As a library, the Internet Archive also becomes a target for governments seeking information on the activities of their citizens. Kahle highlighted one incident in which the FBI sent a letter demanding information from the Internet Archive. Thanks to help from the Electronic Frontier Foundation, the Internet Archive sued the United States government and won, defending the rights of those using their services.

Kahle emphasized that we can all help with preserving the web by helping the Internet Archive build its holdings of web content. The Internet Archive contains a form with a simple "save page now" button, but they also support other methods of submitting content.

Contributions from Los Alamos National Laboratory (LANL) and Old Dominion University (ODU)

Martin Klein from LANL and Mark Graham from the Internet Archive

Martin Klein presented work on Robust Links. Martin briefly used motivating work he had done with Herbert Van de Sompel at Los Alamos National Laboratory, mentioning the problems of link rot, and content drift, the latter of which I also worked on.
He covered how one can create links that are robust by:
  1. submitting a URI to a web archive
  2. decorating the link HTML so that future users can reach archived versions of the linked content
For the first item, he talked about how one can use tools like the Internet Archive's "Save Page Now" button as well as WS-DL's own ArchiveNow. The second item is covered by the Robust Links specification. Mark Graham, Directory of the Wayback Machine at the Internet Archive, further expanded upon Martin's talk by describing how the Wayback Extension also provides the capability to save pages, navigate the archive, and more. It is available for Chrome, Safari, and Firefox. It is shown in the screenshots below.
A screenshot of the Wayback Extension in Chrome.
A screenshot of the Wayback Extension in Safari. Note the availability of the option "Site Map", which is not present in the Chrome version
A screenshot of the Wayback Extension in Firefox. Note how there is less functionality.

Of course, the WS-DL efforts of ArchiveNow and Mink augment these preservation efforts by submitting content to multiple web archives, including the Internet Archive.

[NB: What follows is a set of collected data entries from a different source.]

-- ==== Sys2Proof/Laws/Ops.lean ====
section
/-! SUPPORT. One lemma per shared operation: everything it can do. -/

namespace Sys2Proof.Machine

variable {s t : State} {p : BusPins}

/-! ### Host writes and commands -/

theorem whileIdle_idle {f : State → State} (h : s.status.busy = false) : whileIdle s f = f s := by
  simp [whileIdle, h]

theorem whileIdle_busy {f : State → State} (h : s.status.busy = true) : whileIdle s f = s := by
  simp [whileIdle, h]

theorem requestUnlessBusy_cases (opc : BitVec 4) (s : State) :
    (s.status.busy = true ∧ requestUnlessBusy opc s = reject .busy s) ∨
    (s.status.busy = false ∧ requestUnlessBusy opc s = accept opc s) := by
  cases h : s.status.busy <;> simp [requestUnlessBusy, h]

theorem requestReserved_cases (s : State) :
    (s.status.busy = true ∧ requestReserved s = reject .busy s) ∨
    (s.status.busy = false ∧ requestReserved s = reject .reservedOpcode s) := by
  cases h : s.status.busy <;> simp [requestReserved, h]

/-- The length check in plain numbers (43_host_access.md R196). -/
theorem lengthAllowed_iff (s : State) : lengthAllowed s = true ↔ 1 ≤ s.len.toNat ∧ s.len.toNat ≤ 32 := by
  rw [lengthAllowed, Bool.and_eq_true, decide_eq_true_iff, decide_eq_true_iff]
  rfl

/-- A write of a command to CMD rejects or accepts, and says when. -/
theorem requestCommand_cases (opc : BitVec 4) (s : State) :
    (s.status.busy = true ∧ requestCommand opc s = reject .busy s) ∨
    (s.status.busy = false ∧ (opc < opcInit ∨ opcReadByte < opc) ∧ requestCommand opc s = reject .reservedOpcode s) ∨
    (s.status.busy = false ∧ opc = opcWrite ∧ lengthAllowed s = false ∧
      requestCommand opc s = reject .lengthOutOfRange s) ∨
    (s.status.busy = false ∧ ¬(opc < opcInit ∨ opcReadByte < opc) ∧ (opc = opcWrite → lengthAllowed s = true) ∧
      requestCommand opc s = accept opc s) := by
  unfold requestCommand
  cases hb : s.status.busy
  · by_cases hr : opc < opcInit ∨ opcReadByte < opc
    · simp [hr]
    · by_cases hw : opc = opcWrite
      · subst hw
        cases hl : lengthAllowed s <;> simp [opcInit, opcReadByte, opcWrite]
      · simp [hr, hw]
  · simp

/-- A request of WRITE rejects or accepts, and says when. -/
theorem execWrite_cases (ign : BitVec 28) (s : State) :
    (s.status.busy = true ∧ execWrite ign s = .next (reject .busy s)) ∨
    (s.status.busy = false ∧ lengthAllowed s = true ∧ execWrite ign s = .next (accept opcWrite s)) ∨
    (s.status.busy = false ∧ lengthAllowed s = false ∧ execWrite ign s = .next (reject .lengthOutOfRange s)) := by
  cases hb : s.status.busy <;> cases hl : lengthAllowed s <;> simp [execWrite, hb, hl]

/-! ### TimeBase -/

theorem tbStep_pending (h : s.tickPend = true) : tbStep s = (s.setTick (s.tick + 1)).setTickPend false := by
  simp [tbStep, h]

theorem tbStep_not_pending (h : s.tickPend = false) : tbStep s = s := by
  simp [tbStep, h]

/-! ### Turns -/

theorem takeTurn_cons {x : Turn} {ts : List Turn} (h : s.turns = x :: ts) : takeTurn s = (x, { s with turns := ts }) := by
  simp [takeTurn, h]

/-! ### The sequencer -/

/-- What a wait does: the predicate first, then the comparator, else a spin (40_timebase.md R106, R107). -/
theorem waitOn_cases (f : Flag) (v : Bool) (b : Nat) (p : BusPins) (onOk onTimeout : State → Result) (s : State) :
    (pinOf p f = v ∧ waitOn f v b p onOk onTimeout s = onOk (s.record (.sample f v))) ∨
    (pinOf p f ≠ v ∧ b ≤ s.tick.toNat ∧ waitOn f v b p onOk onTimeout s = onTimeout (s.record (.sample f (pinOf p f)))) ∨
    (pinOf p f ≠ v ∧ s.tick.toNat < b ∧ waitOn f v b p onOk onTimeout s = .next (s.record (.sample f (pinOf p f)))) := by
  by_cases hp : pinOf p f = v
  · exact .inl ⟨hp, by simp [waitOn, hp]⟩
  · by_cases hb : b ≤ s.tick.toNat
    · exact .inr (.inl ⟨hp, hb, by simp [waitOn, timedOut, hp, hb]⟩)
    · exact .inr (.inr ⟨hp, by omega, by simp [waitOn, timedOut, hp, hb]⟩)

/-- What a failed start attempt leads to (42_transaction_retry.md R170). -/
theorem attemptFail_cases (k : FailKind) (site : BitVec 4) (s : State) :
    ((s.opc = opcStart ∨ 5 ≤ s.status.attempts.toNat) ∧ attemptFail k site s = finishFail k site s) ∨
    (s.status.attempts.toNat < 5 ∧ s.opc = opcReadByte ∧
      attemptFail k site s = (s.setDly Config.retryDelay).setPhase .aDelay) ∨
    (s.status.attempts.toNat < 5 ∧ s.opc ≠ opcStart ∧ s.opc ≠ opcReadByte ∧ attemptFail k site s = s.setPhase .aBegin) := by
  by_cases h2 : s.opc = opcStart
  · exact .inl ⟨.inl h2, by simp [attemptFail, h2]⟩
  · by_cases ha : s.status.attempts.toNat < 5
    · by_cases h5 : s.opc = opcReadByte
      · exact .inr (.inl ⟨ha, h5, by
          rw [attemptFail, if_neg h2, if_pos (by simpa [Config.retryMax] using ha), if_pos h5]⟩)
      · exact .inr (.inr ⟨ha, h2, h5, by
          rw [attemptFail, if_neg h2, if_pos (by simpa [Config.retryMax] using ha), if_neg h5]⟩)
    · exact .inl ⟨.inr (by omega), by
        rw [attemptFail, if_neg h2, if_neg (by simpa [Config.retryMax] using ha)]⟩

/-- Where a finished start attempt goes (41_bus_controller.md R122). -/
theorem startDone_cases (h : startDone s = .next t) :
    (s.opc = opcStart ∧ t = finishOk s) ∨ (s.opc = opcWrite ∧ t = s.setPhase .aWscl) ∨
    (s.opc = opcReadBurst ∧ t = s.setPhase .aRscl) ∨ (s.opc = opcReadByte ∧ t = s.setPhase .aBscl) := by
  unfold startDone at h
  split at h
  · exact .inl ⟨‹_›, by simpa using h.symm⟩
  · split at h
    · exact .inr (.inl ⟨‹_›, by simpa using h.symm⟩)
    · split at h
      · exact .inr (.inr (.inl ⟨‹_›, by simpa using h.symm⟩))
      · split at h
        · exact .inr (.inr (.inr ⟨‹_›, by simpa using h.symm⟩))
        · simp at h

/-- A data byte sent, where the buffer has one (41_bus_controller.md R135). -/
theorem sendDataByte_some {b : Byte} (h : s.buf[s.idx]? = some b) :
    sendDataByte s = .next ((((s.emit (.writeDr b)).setIdx (s.idx + 1))).setPhase
      (if s.idx + 1 < s.len.toNat then .wWtx else .wWdrain)) := by
  rw [sendDataByte, dataByte, h]
  rfl

/-- The buffer has a byte at every index below 32. -/
theorem dataByte_of_lt {i : Nat} (h : i < 32) : dataByte s i = some s.buf[i] := by
  simp [dataByte, h]

/-! ### One SEQ step, by phase -/

theorem seqStep_idle (h : s.phase = .idle) : seqStep p s = .next s := by simp [seqStep, h]
theorem seqStep_aInit (h : s.phase = .aInit) : seqStep p s = phaseAInit s := by simp [seqStep, h]
theorem seqStep_aBegin (h : s.phase = .aBegin) : seqStep p s = phaseABegin s := by simp [seqStep, h]
theorem seqStep_wBusy (h : s.phase = .wBusy) : seqStep p s = phaseWBusy p s := by simp [seqStep, h]
theorem seqStep_aStart (h : s.phase = .aStart) : seqStep p s = phaseAStart s := by simp [seqStep, h]
theorem seqStep_wSb (h : s.phase = .wSb) : seqStep p s = phaseWSb p s := by simp [seqStep, h]
theorem seqStep_aRegaddr (h : s.phase = .aRegaddr) : seqStep p s = phaseARegaddr s := by simp [seqStep, h]
theorem seqStep_wRa (h : s.phase = .wRa) : seqStep p s = phaseWRa p s := by simp [seqStep, h]
theorem seqStep_aDelay (h : s.phase = .aDelay) : seqStep p s = phaseADelay s := by simp [seqStep, h]
theorem seqStep_aWscl (h : s.phase = .aWscl) : seqStep p s = phaseAWscl s := by simp [seqStep, h]
theorem seqStep_wWscl (h : s.phase = .wWscl) : seqStep p s = phaseWWscl p s := by simp [seqStep, h]
theorem seqStep_aWdata (h : s.phase = .aWdata) : seqStep p s = phaseAWdata s := by simp [seqStep, h]
theorem seqStep_wWtx (h : s.phase = .wWtx) : seqStep p s = phaseWWtx p s := by simp [seqStep, h]
theorem seqStep_wWdrain (h : s.phase = .wWdrain) : seqStep p s = phaseWWdrain p s := by simp [seqStep, h]
theorem seqStep_aRscl (h : s.phase = .aRscl) : seqStep p s = phaseARscl s := by simp [seqStep, h]
theorem seqStep_wRscl (h : s.phase = .wRscl) : seqStep p s = phaseWRscl p s := by simp [seqStep, h]
theorem seqStep_aRrs (h : s.phase = .aRrs) : seqStep p s = phaseARrs s := by simp [seqStep, h]
theorem seqStep_wRrx (h : s.phase = .wRrx) : seqStep p s = phaseWRrx p s := by simp [seqStep, h]
theorem seqStep_aBscl (h : s.phase = .aBscl) : seqStep p s = phaseABscl s := by simp [seqStep, h]
theorem seqStep_wBscl (h : s.phase = .wBscl) : seqStep p s = phaseWBscl p s := by simp [seqStep, h]
theorem seqStep_aBrs (h : s.phase = .aBrs) : seqStep p s = phaseABrs s := by simp [seqStep, h]
theorem seqStep_wBrs (h : s.phase = .wBrs) : seqStep p s = phaseWBrs p s := by simp [seqStep, h]
theorem seqStep_wBrx (h : s.phase = .wBrx) : seqStep p s = phaseWBrx p s := by simp [seqStep, h]

end Sys2Proof.Machine
end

I enjoyed one of the most profound revelations from Martin and Mark's talk: URIs are addresses, not the content that was on the page at the moment you read it. I realize that efforts like IPFS are trying to use hashes to address this dichotomy, but the web has not yet migrated to them.

Shawn M. Jones from ODU

I presented a lightning talk highlighting a blog post from earlier this year where I try to answer the question: where can we post stories summarizing web archive collections? I talked about why storytelling works as a visualization method for summarizing collections and then evaluated a number of storytelling and curation tools with the goal of finding those that best support this visualization method.

Selected Presentations

I tried to cover elements of all presentations while live tweeting during the event, and wish I could go into more detail here, but, as usual I will only cover a subset.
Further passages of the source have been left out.